# H.O. dirt late models, etc



## eastside johnny (May 13, 2008)

Time to*"Do it in the Dirt!"...*(posted a bit late!)
This Sunday kicks off the first of three race dates in the month of August featuring Dirt Late Models on the Checkered Flag (dirt) Speedway.
August 7th is the _*12th annual Lady Luck Classic*_ for the (Johnny) *Lightning Dirt Late Models.*
Joining them will be the (T-Jet)*Thunder Coupes* in the _*5th annual Jokers Wild.*_
Note: This race is all "House Cars" & "House Controllers"
Gates open for Hot Laps at 5:00
Drivers meeting at 5:45
Racing at 6:00

August 21st is the _*20th annual Short Track Summer Showdown*_ featuring the winged Life~Like Sprints (not house cars) along with the Steel Body *Dirt Late Models* (house Cars)

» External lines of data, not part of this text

-- ==== Sys2Proof/Machine/Ops.lean ====
section
/-! DEFINITION. The named operations over memory, caches and registers: main memory, address translation
(20_memory.md rules R86 to R93), the caches (R95 to R102), the CO test (42_commands_co.md rule R254), and the lookups
and updates that the meanings share. The hardware has no exception, interrupt or privilege mechanism (60_exceptions.md
rules R540, R552, R553, R555), so there is no exception entry and no return from one here (log 32). -/

namespace Sys2Proof.Machine

/-! ## How an operation stops -/

/-- Why an operation gives no result. -/
inductive Stop where
  | fault (f : Fault)
  | refuse (r : Refusal)
  /-- the accessing agent is stuck at an unmapped address (R81, D13): memory and caches as its accesses before have left them -/
  | stuck (mem : MemSys)
deriving DecidableEq, Repr

/-- The result of an operation that may stop. -/
abbrev Res (α : Type) := Except Stop α

/-- The outcome that a result stands for: a stuck agent is no stop of the device, which goes on with that agent marked as
`mark` says (R81, R541). -/
def conclude (mark : MemSys → State) : Res State → Host.Outcome State Fault Refusal
  | .ok s => .next s
  | .error (.fault f) => .fault f
  | .error (.refuse r) => .refused r
  | .error (.stuck mem) => .next (mark mem)

/-- The PE is stuck (R81). -/
def State.peStuck (s : State) (mem : MemSys) : State := { s with mem := mem, pe := { s.pe with stuck := true } }

/-- The work distributor's request to the CO finds no answer: the CO is stuck, and so is the distributor, which waits for it (R81,
R198; log 33). -/
def State.distStuck (s : State) (mem : MemSys) : State :=
  { s with mem := mem, co := { s.co with stuck := true }, pe := { s.pe with distStuck := true } }

/-- Every processor of group k is stuck: they have one program counter (R22, R81). -/
def State.groupStuck (s : State) (k : Nat) (mem : MemSys) : State :=
  { s with mem := mem, groups := s.groups.modify k fun g => { g with lanes := g.lanes.map fun l => { l with stuck := true } } }

/-- Processor n of group k has no answer from the CO yet (R334). -/
def State.atRequest (s : State) (k n : Nat) : Bool :=
  match s.groups[k]? with
  | none => false
  | some g =>
    match g.lanes[n]? with
    | none => false
    | some l => l.outbox.isNone

/-- Processor n of group k is stuck (R81): at a byte of its results, or at its request, which leaves the CO stuck that it waits for
(R258; log 33). -/
def State.laneStuck (s : State) (k n : Nat) (mem : MemSys) : State :=
  { s with
    mem := mem
    co := { s.co with stuck := s.co.stuck || s.atRequest k n }
    groups := s.groups.modify k fun g => { g with lanes := g.lanes.modify n fun l => { l with stuck := true } } }

/-- The processors of the group whose turn it is are stuck. -/
def State.turnStuck (s : State) (mem : MemSys) : State :=
  match s.turn with
  | .group k => s.groupStuck k mem
  | _ => s

/-- Stop with a fault unless the condition holds. -/
def require (c : Bool) (f : Fault) : Res Unit := if c then .ok () else .error (.fault f)

/-- Stop with a refusal unless the condition holds. -/
def accept (c : Bool) (r : Refusal) : Res Unit := if c then .ok () else .error (.refuse r)

/-! ## Main memory -/

/-- What an address that memory does not list reads as (DESIGN CHOICE, log 3). -/
def Memory.unlisted : Byte := 0#8

/-- The byte at an address. -/
def Memory.get (m : Memory) (a : Nat) : Byte := (tabFind m a).getD Memory.unlisted

/-- Store a byte, keeping the canonical form: an entry that would equal an unlisted address is removed. -/
def Memory.set (m : Memory) (a : Nat) (b : Byte) : Memory :=
  if b = Memory.unlisted then tabDel m a else tabPut m a b

/-- The canonical form of memory. -/
def Memory.wf (m : Memory) : Bool := bytesWf m && m.all fun c => decide (c.2 ≠ Memory.unlisted)

/-- `NPROC` (R14): one or more. -/
def Platform.nproc (p : Platform) : Nat := p.moreProcs + 1

/-- What `MemMap` says of a 32-bit address (R71, R80); none for an unmapped one. -/
def Platform.kind (p : Platform) (a : Nat) : Option MemKind :=
  if a < 2 ^ 32 then (p.memMap.find? fun r => decide (r.base ≤ a) && decide (a < r.base + r.size)).map Region.kind else none

/-- The address is mapped (R81). -/
def Platform.mapped (p : Platform) (a : Nat) : Bool := (p.kind a).isSome

/-- The little-endian word at an address (R82, R106). -/
def Memory.word (m : Memory) (a : Nat) : Word :=
  wordOfBytes (m.get (a % 2 ^ 32)) (m.get ((a + 1) % 2 ^ 32)) (m.get ((a + 2) % 2 ^ 32)) (m.get ((a + 3) % 2 ^ 32))

/-- The four addresses of a word. -/
def wordAddrs (a : Nat) : List Nat := [a % 2 ^ 32, (a + 1) % 2 ^ 32, (a + 2) % 2 ^ 32, (a + 3) % 2 ^ 32]

/-! ## Address translation -/

/-- log2 of the bytes per element of a data format; none for a reserved format (R88). -/
def formatLog (f : BitVec 3) : Option Nat :=
  match f.toNat with
  | 0 => some 1
  | 1 => some 2
  | 2 => some 2
  | 3 => some 3
  | 4 => some 4
  | _ => none

/-- The number of channels of a data format (R88). -/
def formatChannels (f : BitVec 3) : Nat :=
  match f.toNat with
  | 0 => 1
  | 1 => 4
  | 2 => 1
  | 3 => 2
  | 4 => 4
  | _ => 0

/-- `McAddrLinear` (R86) for elements of `2^k` bytes; the 27-bit sum wraps (D12). -/
def linearAddr (base pitch k x y : Nat) : Nat :=
  let s := 5 - k
  (y * (pitch / 2 ^ s) + x / 2 ^ s + base / 2 ^ 5) % 2 ^ 27 * 2 ^ 5 + x % 2 ^ s * 2 ^ k

/-- Bit n of a number. -/
def bitOf (v n : Nat) : Nat := v / 2 ^ n % 2

/-- The number with the given bits, most significant first. -/
def natOfBits (bs : List Nat) : Nat := bs.foldl (fun acc b => acc * 2 + b) 0

/-- The low eleven bits of a tiled address, the columns `addr[10:9]` to `addr[4:0]` of the row of R87 for `2^k` bytes. -/
def tileBits (k x y : Nat) : List Nat :=
  let xb := bitOf x
  let yb := bitOf y
  let xor2 := fun a b : Nat => (a + b) % 2
  match k with
  | 0 => [xor2 (yb 4) (xb 6), xor2 (xb 5) (yb 5), xor2 (yb 3) (xb 5), xor2 (xb 4) (yb 4), yb 2, xb 3, yb 1, yb 0, xb 2, xb 1,
          xb 0]
  | 1 => [xor2 (yb 4) (xb 5), xor2 (xb 4) (yb 5), xor2 (yb 3) (xb 4), xor2 (xb 3) (yb 4), yb 2, xb 2, yb 1, yb 0, xb 1, xb 0,
          0]
  | 2 => [xor2 (yb 3) (xb 5), xor2 (xb 4) (yb 4), xor2 (yb 2) (xb 4), xor2 (xb 3) (yb 3), yb 1, xb 2, yb 0, xb 1, xb 0, 0, 0]
  | 3 => [xor2 (yb 3) (xb 4), xor2 (xb 3) (yb 4), xor2 (yb 2) (xb 3), xor2 (xb 2) (yb 3), yb 1, xb 1, yb 0, xb 0, 0, 0, 0]
  | _ => [xor2 (yb 2) (xb 4), xor2 (xb 3) (yb 3), xor2 (yb 1) (xb 3), xor2 (xb 2) (yb 2), yb 0, xb 1, xb 0, 0, 0, 0, 0]

/-- Rows of elements in a tile, log2 (R87). -/
def tileRowsLog : Nat → Nat
  | 0 => 5
  | 1 => 5
  | 2 => 4
  | 3 => 4
  | _ => 3

/-- Columns of elements in a tile, log2 (R87). -/
def tileColsLog : Nat → Nat
  | 0 => 6
  | 1 => 5
  | 2 => 5
  | 3 => 4
  | _ => 4

/-- The tiled address (R87) for elements of `2^k` bytes; the 21-bit sum wraps (D12). -/
def tiledAddr (base pitch k x y : Nat) : Nat :=
  (y / 2 ^ tileRowsLog k * (pitch / 2 ^ tileColsLog k) + x / 2 ^ tileColsLog k + base / 2 ^ 11) % 2 ^ 21 * 2 ^ 11
    + natOfBits (tileBits k x y)

/-- The superfine bit of a tiling; it matters for inputs only (R91). -/
def Tiling.superfine : Tiling → Bool
  | .linear | .tiled => false
  | .linear2x2 | .tiled2x2 => true

/-- Tiled or linear, the superfine bit apart (R86, R87, R91). -/
def Tiling.isTiled : Tiling → Bool
  | .linear | .linear2x2 => false
  | .tiled | .tiled2x2 => true

/-- The address of element (x, y) of `2^k` bytes under a descriptor. -/
def Desc.address (d : Desc) (k x y : Nat) : Nat :=
  if d.tiling.isTiled then tiledAddr d.base.toNat d.pitch.toNat k x y else linearAddr d.base.toNat d.pitch.toNat k x y

/-- A row lies below the height, where the client has one (R92). -/
def inHeight : Option Nat → Nat → Bool
  | none, _ => true
  | some h, y => decide (y < h)

/-- The byte addresses of element (x, y) through a descriptor, with the checks of R84, R88 and, where the client has a
height, R92. -/
def elementAddrs (d : Desc) (height : Option Nat) (x y : Nat) : Res (List Nat) :=
  match formatLog d.format with
  | none => .error (.fault .reservedFormat)
  | some k =>
    if decide (x < 4096) && decide (y < 4096) && inHeight height y then
      .ok ((List.range (2 ^ k)).map fun n => (d.address k x y + n) % 2 ^ 32)
    else .error (.fault .indexRange)

/-! ## Caches -/

/-- A read through a read cache (R95): the byte that it holds, else the byte of memory, which the cache then holds. -/
def ReadCache.read (ram : Memory) (c : ReadCache) (a : Nat) : Byte × ReadCache :=
  match tabFind c.bytes a with
  | some b => (b, c)
  | none => (ram.get a, { bytes := tabPut c.bytes a (ram.get a) })

/-- Reads at several addresses, in order. -/
def ReadCache.readAll (ram : Memory) (c : ReadCache) : List Nat → List Byte × ReadCache
  | [] => ([], c)
  | a :: rest =>
    let (b, c1) := c.read ram a
    let (bs, c2) := ReadCache.readAll ram c1 rest
    (b :: bs, c2)

/-- An emptied read cache (R100, R230). -/
def ReadCache.empty : ReadCache := { bytes := [] }

/-- A CO read of one byte (R101): the newest write if it is still in the cache, else as a read cache. -/
def CondCache.read (ram : Memory) (c : CondCache) (a : Nat) : Byte × CondCache :=
  match tabFind c.dirty a with
  | some b => (b, c)
  | none =>
    let (b, clean) := c.clean.read ram a
    (b, { c with clean := clean })

/-- CO reads at several addresses, in order. -/
def CondCache.readAll (ram : Memory) (c : CondCache) : List Nat → List Byte × CondCache
  | [] => ([], c)
  | a :: rest =>
    let (b, c1) := c.read ram a
    let (bs, c2) := CondCache.readAll ram c1 rest
    (b :: bs, c2)

/-- Put bytes into a write cache, marked dirty; a later write to the same address replaces an earlier one (R97). -/
def putBytes (t : List Host.Cell) (ws : List Host.Cell) : List Host.Cell :=
  ws.foldl (fun acc w => tabPut acc w.1 w.2) t

/-- The read-only clients of the MC, each with a read cache (R83, R95). -/
inductive ReadClient where
  | inst | constf | consti | constb | inp
deriving DecidableEq, Repr

/-- The cache of a read-only client. -/
def MemSys.cache (m : MemSys) : ReadClient → ReadCache
  | .inst => m.inst
  | .constf => m.constf
  | .consti => m.consti
  | .constb => m.constb
  | .inp => m.inp

/-- Replace the cache of a read-only client. -/
def MemSys.setCache (m : MemSys) (k : ReadClient) (c : ReadCache) : MemSys :=
  match k with
  | .inst => { m with inst := c }
  | .constf => { m with constf := c }
  | .consti => { m with consti := c }
  | .constb => { m with constb := c }
  | .inp => { m with inp := c }

/-- A client's reads at several addresses; at an unmapped one the agent is stuck (R81). -/
def readBytes (p : Platform) (mem : MemSys) (k : ReadClient) (as : List Nat) : Res (List Byte × MemSys) :=
  if as.all p.mapped then
    let (bs, c) := (mem.cache k).readAll mem.ram as
    .ok (bs, mem.setCache k c)
  else .error (.stuck mem)

/-- `McRead` of a read-only client (R95): the bytes of one element. -/
def readElement (p : Platform) (mem : MemSys) (k : ReadClient) (d : Desc) (height : Option Nat) (x y : Nat) :
    Res (List Byte × MemSys) :=
  match elementAddrs d height x y with
  | .error e => .error e
  | .ok as => readBytes p mem k as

August 28th is the _*15th annual Checkered Flag 400 *_for the M.T./X.T. Sport Stocks (not house cars)
Joining them will be the first appearance of the e*XT*reme *Dirt Late Models* (X-Traction House cars) in the _*8th annual Checkered Flag Challenge.
*_
For additional info reply to this post or call the North Coast H.O. International headquarters office at 440-949-2165 or the checkered Flag Speedway office (race day) at 440-320-8359


----------



## Ralphthe3rd (Feb 24, 2011)

Oh Man, that series sounds AWESOME, just the type of Racing I'd be after 
But alas(sighs), it's just too far away for me to travel to 
But Please, someone attending, Please take lots of pix of these races. AND, if you are a Facebook member, please join my Facebook "HO scale Dirttrack Racing" Group, and post all about your events there, and upload as many pix as you like!
Facebook Dirttrack Group - https://www.facebook.com/groups/298360751331/


----------



## Ralphthe3rd (Feb 24, 2011)

Hey Johnny, did you join my Facebook Group yet ? If not, I want to let you know that I posted your Race schedule up over there, and got a very cool reply from Gabe Lozano(who makes the paper bodies), here is his and MY replies :

*(Gabe Lozano wrote)* Hey Ralph, If you could let them know...I will make a free design and send 3 bodies to the winner of this event. Courtesy of http://www.slotcardesigns.com 

*(Ralph Rosson III wrote)* That's Awesome Gabe. Did you mean one body each, to the winner of each of the three events on the schedule, or three bodies for the first event on August 7th ?

*(Gabe Lozano wrote)* For the winner of each event, I will design and ship them 3 bodies.


----------



## eastside johnny (May 13, 2008)

Ralph, A big "Thanks" :thumbsup:to you and also to Gabe. I don't do facebook but my very good friend Bruce Minner just joined your group last night & he's been a part of North Coast H.O. since our first race back in Nov. 1980 so for now he can represent the club with your group. _(he also won the Lady Luck Classic the other night)_ I have a package to put in the mail to you in the morning. Hope that you enjoy it.


----------